Perhaps you've omitted some important context here, or you're using an extremely restricted definition of "works"? The interesting and hard question with software is not "did it compile" but rather "did it meet the never-clearly-articulated needs of the user"...
I would agree that it is a primary goal of software engineering to move as much as possible into the category of automatic verification, but we're a long, long way from 99%.
I think that antirez is technically correct in that there is a vast amount of code that will not compile compared to the amount of code that will compile.

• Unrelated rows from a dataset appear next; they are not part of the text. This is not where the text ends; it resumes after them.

-- ==== Sys2Proof/Machine/Operands.lean ====
section
/-! DEFINITION. Operand assembly (30_encoding.md R72) and the layouts of the registers a host reads (20_memory.md R51).
A field of the spec's `{…, b, a}` (R8) that begins at bit k is the field's number times 2 ^ k. -/

namespace Sys2Proof.Machine

open Sys2Proof

/-- The PT write value `WDATA[CNT_W−1:0]`, stored unsigned; the bits above are ignored (R72, R166). -/
def ptValue (p : Params) (wdata : Word) : Word := (wdata.setWidth p.cntW).setWidth 32

/-- The counter PT[i] as a number (R20), for the indices the engine reads. -/
def counter (pt : PulseTrain) (i : Nat) : Nat := (pt[i]?.getD 0).toNat

/-- STATUS as it reads: `zext_32({AERR, WERR, 0b0000, MISMATCH, VALID, DONE, BUSY})`, BUSY in bit 0, DONE 1, VALID 2,
MISMATCH 3, WERR 8, AERR 9 (R175). -/
def statusWord (st : Status) : Word :=
  BitVec.ofNat 32
    (st.busy.toNat + 2 ^ 1 * st.done.toNat + 2 ^ 2 * st.valid.toNat + 2 ^ 3 * st.mismatch.toNat +
      2 ^ 8 * st.werr.toNat + 2 ^ 9 * st.aerr.toNat)

/-- DATA as it reads: `{DATA[3], DATA[2], DATA[1], DATA[0]}` (R51, R178). -/
def dataWord (d : DataBytes) : Word :=
  BitVec.ofNat 32 (d[0].toNat + 2 ^ 8 * d[1].toNat + 2 ^ 16 * d[2].toNat + 2 ^ 24 * d[3].toNat)

/-- CHK as it reads: `{16'b0, CSUM, DATA[4]}` (R51, R179). -/
def chkWord (csum : Byte) (d : DataBytes) : Word := BitVec.ofNat 32 (d[4].toNat + 2 ^ 8 * csum.toNat)

/-- READING as it reads: `{16'b0, TEMP, HUM}` (R51, R180). -/
def readingWord (temp hum : Byte) : Word := BitVec.ofNat 32 (hum.toNat + 2 ^ 8 * temp.toNat)

/-- The MODE bit of CONFIG: 0 = INT, 1 = EXACT (R33). -/
def modeBit : ThreshMode → Nat
  | .int => 0
  | .exact => 1

/-- CONFIG as it reads: `{15'b0, THRESH_MODE, THRESH_DIVISOR[7:0], CNT_W[7:0]}` (R33, R181). -/
def configWord (p : Params) : Word :=
  BitVec.ofNat 32 (p.cntW % 2 ^ 8 + 2 ^ 8 * (p.divisor.toNat % 2 ^ 8) + 2 ^ 16 * modeBit p.mode)

end Sys2Proof.Machine
end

So saying '99%' sort of makes sense.
But that doesn't capture the fact that of the code that compiles there is a vast amount of code that doesn't do what we want to happen at runtime compared to the code that does do what we want to happen.
And after that there is a vast amount of code that doesn't do what we want to happen 100% of the time at runtime compared to the code that only most of the times does what we want to happen at runtime.
The interesting thought experiment that came to me when thinking about this was that I would be more likely to trust LLM code in C# or Rust than I would be to trust LLM code in assembly or Ruby.
Which makes me wonder ... can LLMs write working Idris or ATS code?
I've seen people put untested AI hallucinations under review, with non existant function names, passing CI just because it was under debug defines.
I've seen some refer to non existant APIs while discussing migration to a new library major version. "Sure that's easy, we should just replace this function with this new one".
Imagine all those more subtle bugs that are harder to spot.